As mentioned earlier, the target site of nucleic acids is in most cases the posterior segment of the eye. Free nucleic acids do not penetrate the cornea and remain confined to the superficial epithelial layer. Passive diffusion of drugs across the cornea is largely influenced by their solubility, molecular weight and degree of ionization. Nucleic acids are characterized by a high molecular weight and a negative charge being not able to pass across the cornea. To improve the transport through ocular tissues iontophoresis can be applied. Indeed, transcorneoscleral iontophoresis system is a repeatable non-invasive method of delivery which facilitates markedly the intraocular penetration of oligonucleotides both in the anterior and posterior segments of the eye. The application can be repeated as many times as necessary to achieve the needed continuous therapeutic levels without any danger or unwarranted side effects. As an alternative to transcorneal transport, delivery of nucleic acids to the intraocular tissues can be achieved using intravitreal administration. Intravitreal injection is a very delicate administration route. Indeed, the patient must remain under local anesthesia during injection since the needle must penetrate the vitreous humor without causing retinal disruption or detachment. Due to their poor stability in biological fluids, nucleic acids have a short intravitreal half-life. Their therapeutic application therefore requires repeated intraocular administrations to achieve a continuous intraocular presence of intact ODNs. Repeated intravitreal injections increase the risk of endophthalmitis, damage to lens, retinal detachment, and may be poorly tolerated. For this purpose, the use of long term delivery systems can be applied such as liposomes, implants or microspheres made of biodegradable poly(lactide-co-glycolide) polymers appears necessary to overcome these limitations.

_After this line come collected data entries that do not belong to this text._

-- ==== Sys2Proof/Laws/Registers.lean ====
section
/-! SUPPORT. Registers and their fields: reading after writing. -/

namespace Sys2Proof.Machine

variable (s : State)

/-! ### Whole registers -/

@[simp] theorem reg_setReg_same (a : Nat) (w : Word) : (s.setReg a w).reg a = w := Sparse.get_put_same s.regs _ a w

theorem reg_setReg_ne (a b : Nat) (w : Word) (h : b ≠ a) : (s.setReg a w).reg b = s.reg b := Sparse.get_put_ne s.regs _ _ a b w h

theorem reg_of_regs {s t : State} (h : t.regs = s.regs) (a : Nat) : t.reg a = s.reg a := by simp [State.reg, h]

theorem fld_of_regs {s t : State} (h : t.regs = s.regs) (a : Nat) (f : Field) : t.fld a f = s.fld a f := by
  simp [State.fld, reg_of_regs h]

@[simp] theorem reg_setFld_same (a : Nat) (f : Field) (v : Nat) : (s.setFld a f v).reg a = f.set (s.reg a) v := reg_setReg_same s a _

theorem reg_setFld_ne (a b : Nat) (f : Field) (v : Nat) (h : b ≠ a) : (s.setFld a f v).reg b = s.reg b := reg_setReg_ne s a b _ h

/-! ### Fields of a word -/

theorem Field.getLsbD_mask (f : Field) (i : Nat) (h : i < 32) :
    f.mask.getLsbD i = (decide (f.lo ≤ i) && decide (i - f.lo < f.width)) := by
  rw [Field.mask, BitVec.getLsbD_ofNat, Nat.testBit_shiftLeft, Nat.testBit_two_pow_sub_one]
  simp [h]

theorem Field.testBit_get (f : Field) (w : Word) (i : Nat) :
    (f.get w).testBit i = (decide (i < f.width) && w.getLsbD (f.lo + i)) := by
  simp [Field.get, Nat.testBit_mod_two_pow, Nat.testBit_shiftRight, BitVec.getLsbD]

theorem Field.getLsbD_set (f : Field) (w : Word) (v i : Nat) (h : i < 32) :
    (f.set w v).getLsbD i = if f.lo ≤ i ∧ i - f.lo < f.width then v.testBit (i - f.lo) else w.getLsbD i := by
  simp only [Field.set, BitVec.getLsbD_or, BitVec.getLsbD_and, BitVec.getLsbD_not, Field.getLsbD_mask f i h, BitVec.getLsbD_ofNat, h,
    decide_true, Bool.true_and, Nat.testBit_shiftLeft, Nat.testBit_mod_two_pow]
  by_cases h1 : f.lo ≤ i <;> by_cases h2 : i - f.lo < f.width <;> simp [h1, h2]

/-- A field that has been set reads as its value modulo its width. -/
theorem Field.get_set_same (f : Field) (w : Word) (v : Nat) (h : f.lo + f.width ≤ 32) : f.get (f.set w v) = v % 2 ^ f.width := by
  apply Nat.eq_of_testBit_eq
  intro i
  rw [Field.testBit_get, Nat.testBit_mod_two_pow]
  by_cases hi : i < f.width
  · rw [Field.getLsbD_set f w v _ (by omega)]
    simp [hi]
  · simp [hi]

/-- A field beside the one that has been set reads as before. -/
theorem Field.get_set_other (f g : Field) (w : Word) (v : Nat) (h : g.lo + g.width ≤ 32)
    (hd : g.lo + g.width ≤ f.lo ∨ f.lo + f.width ≤ g.lo) : g.get (f.set w v) = g.get w := by
  apply Nat.eq_of_testBit_eq
  intro i
  rw [Field.testBit_get, Field.testBit_get]
  by_cases hi : i < g.width
  · rw [Field.getLsbD_set f w v _ (by omega)]
    split
    · omega
    · rfl
  · simp [hi]

theorem Field.get_lt (f : Field) (w : Word) : f.get w < 2 ^ f.width := Nat.mod_lt _ (Nat.two_pow_pos _)

/-- The bits outside a field are not changed by setting it. -/
theorem Field.set_others (f : Field) (w : Word) (v : Nat) : f.set w v &&& ~~~f.mask = w &&& ~~~f.mask := by
  apply BitVec.eq_of_getLsbD_eq
  intro i hi
  simp only [BitVec.getLsbD_and, BitVec.getLsbD_not, Field.getLsbD_mask f i hi, Field.getLsbD_set f w v i hi]
  by_cases h1 : f.lo ≤ i <;> by_cases h2 : i - f.lo < f.width <;> simp [h1, h2]

/-! ### Fields of registers -/

theorem fld_setFld_same (a : Nat) (f : Field) (v : Nat) (h : f.lo + f.width ≤ 32) : (s.setFld a f v).fld a f = v % 2 ^ f.width := by
  rw [State.fld, reg_setFld_same, Field.get_set_same f _ v h]

theorem fld_setFld_other (a : Nat) (f g : Field) (v : Nat) (h : g.lo + g.width ≤ 32)
    (hd : g.lo + g.width ≤ f.lo ∨ f.lo + f.width ≤ g.lo) : (s.setFld a f v).fld a g = s.fld a g := by
  rw [State.fld, State.fld, reg_setFld_same, Field.get_set_other f g _ v h hd]

theorem fld_setFld_ne (a b : Nat) (f g : Field) (v : Nat) (h : b ≠ a) : (s.setFld a f v).fld b g = s.fld b g := by
  rw [State.fld, State.fld, reg_setFld_ne s a b f v h]

theorem fld_setReg_ne (a b : Nat) (w : Word) (g : Field) (h : b ≠ a) : (s.setReg a w).fld b g = s.fld b g := by
  rw [State.fld, State.fld, reg_setReg_ne s a b w h]

end Sys2Proof.Machine
end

This last system was applied to antiVEGF aptamers allowing the release of about 2 µg/day over a period of 20 days with retained activity or to an antiTGFb2 oligonucleotide to improve bleb survival in a rabbit experimental model of filtering surgery.

 

References

1. Bochot A, Couvreur P, Fattal E. Intravitreal administration of antisense oligonucleotides: potential of liposomal delivery. Prog Retin Eye Res 2000; 19: 131-147.

2. van Wijngaarden P, Coster DJ, Williams KA. Inhibitors of ocular neovascularization: promises and potential problems. JAMA 2005; 293:1509-1513.

3. Gomes Dos Santos AL, Bochot A, Fattal E. Intraocular delivery of oligonucleotides. Curr Pharm Biotechnol 2005; 6: 7-15.